There is increasing evidence that, when located in cis, specific combinations of single nucleotide polymorphisms (SNPs) affect an individual's susceptibility to disease or treatment response. Methods that are suitable for haplotyping in the clinic are needed for the benefits of these results to reach patients. Computational methods for determining haplotypes are prone to errors, whereas direct haplotyping procedures are time consuming and expensive, or cannot be applied to distant SNPs. Now, Mitra et al. present an elegant new haplotyping method that overcomes these limitations. Indeed, they show that it can be used to successfully determine the genotype and phase of SNPs that are separated by as much as 45 kb.

Genotyping of two SNPs in a single DNA sample. In the reaction for the first SNP (a), green signals indicate thymine residues and red signals indicate adenine residues; for the second SNP (b), green indicates thymine and red indicates cytosine. Haplotypes can be determined when the signal from two genotyping reactions overlaps (white circles). Image courtesy of R. Mitra, Washington University School of Medicine.

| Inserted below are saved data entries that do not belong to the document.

-- ==== Sys2Proof/Laws/PerInstr.lean ====
section
/-! SUPPORT. The family PackedValue: the number a well-formed request's packed word stands for, constructor by
constructor (30_encoding R47, R50). -/

namespace Sys2Proof.Laws.PackedValue

/-- The packed word holds the offset above the byte order above the length, at every `ADDR_W`. -/
def Statement (i : Instr) : Prop :=
  ∀ addrW, i.wf addrW = true → (encode addrW i).toNat = i.offset * 16 + i.endian.bit.toNat * 8 + i.len

/-- The offset of a well-formed request fits its field, and the nibble holds the rest. -/
theorem of_nibble (i : Instr) : Statement i := by
  intro addrW h
  have ho : i.offset < 2 ^ addrW := of_decide_eq_true h
  rw [encode, append_nibble_toNat, BitVec.toNat_ofNat, Nat.mod_eq_of_lt ho, Instr.nibble_toNat]
  omega

theorem decLe1 (offset : Nat) : Statement (.decLe1 offset) := of_nibble _
theorem decLe2 (offset : Nat) : Statement (.decLe2 offset) := of_nibble _
theorem decLe3 (offset : Nat) : Statement (.decLe3 offset) := of_nibble _
theorem decLe4 (offset : Nat) : Statement (.decLe4 offset) := of_nibble _
theorem decBe1 (offset : Nat) : Statement (.decBe1 offset) := of_nibble _
theorem decBe2 (offset : Nat) : Statement (.decBe2 offset) := of_nibble _
theorem decBe3 (offset : Nat) : Statement (.decBe3 offset) := of_nibble _
theorem decBe4 (offset : Nat) : Statement (.decBe4 offset) := of_nibble _
theorem decX0 (endian : Endian) (offset : Nat) : Statement (.decX0 endian offset) := of_nibble _
theorem decX5 (endian : Endian) (offset : Nat) : Statement (.decX5 endian offset) := of_nibble _
theorem decX6 (endian : Endian) (offset : Nat) : Statement (.decX6 endian offset) := of_nibble _
theorem decX7 (endian : Endian) (offset : Nat) : Statement (.decX7 endian offset) := of_nibble _

end Sys2Proof.Laws.PackedValue
end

The authors immobilized a dilute sample of patient DNA on a microscope slide in a thin acrylamide gel, which contains all the reagents necessary for a polymerase chain reaction (PCR). Two primer pairs incorporated in the gel allowed two SNPs of interest to be amplified. The PCR products — referred to as polonies — are immobile because the primers are modified such that one strand of the amplified DNA is covalently linked to the acrylamide matrix. So, DNA amplified by different primer pairs, but from a single DNA molecule, co-localizes. The SNPs are genotyped, one at a time, by a single base-pair extension method that uses fluorescently-labelled oligonucleotides. After each genotyping reaction the slide is scanned and the genotype of each polony is recorded digitally. The images from different reactions are merged and a computer algorithm identifies haplotypes based on the genotypes of overlapping polonies.

This is a promising method for SNP haplotyping. It has the potential to be used in the clinic, as a buccal swab provides sufficient DNA to make one slide, which can be reused for multiple genotyping reactions. This tool will also be useful for researchers interested in characterizing genetic variation, as it can be used to determine allele and haplotype frequencies in a population from pooled DNA samples.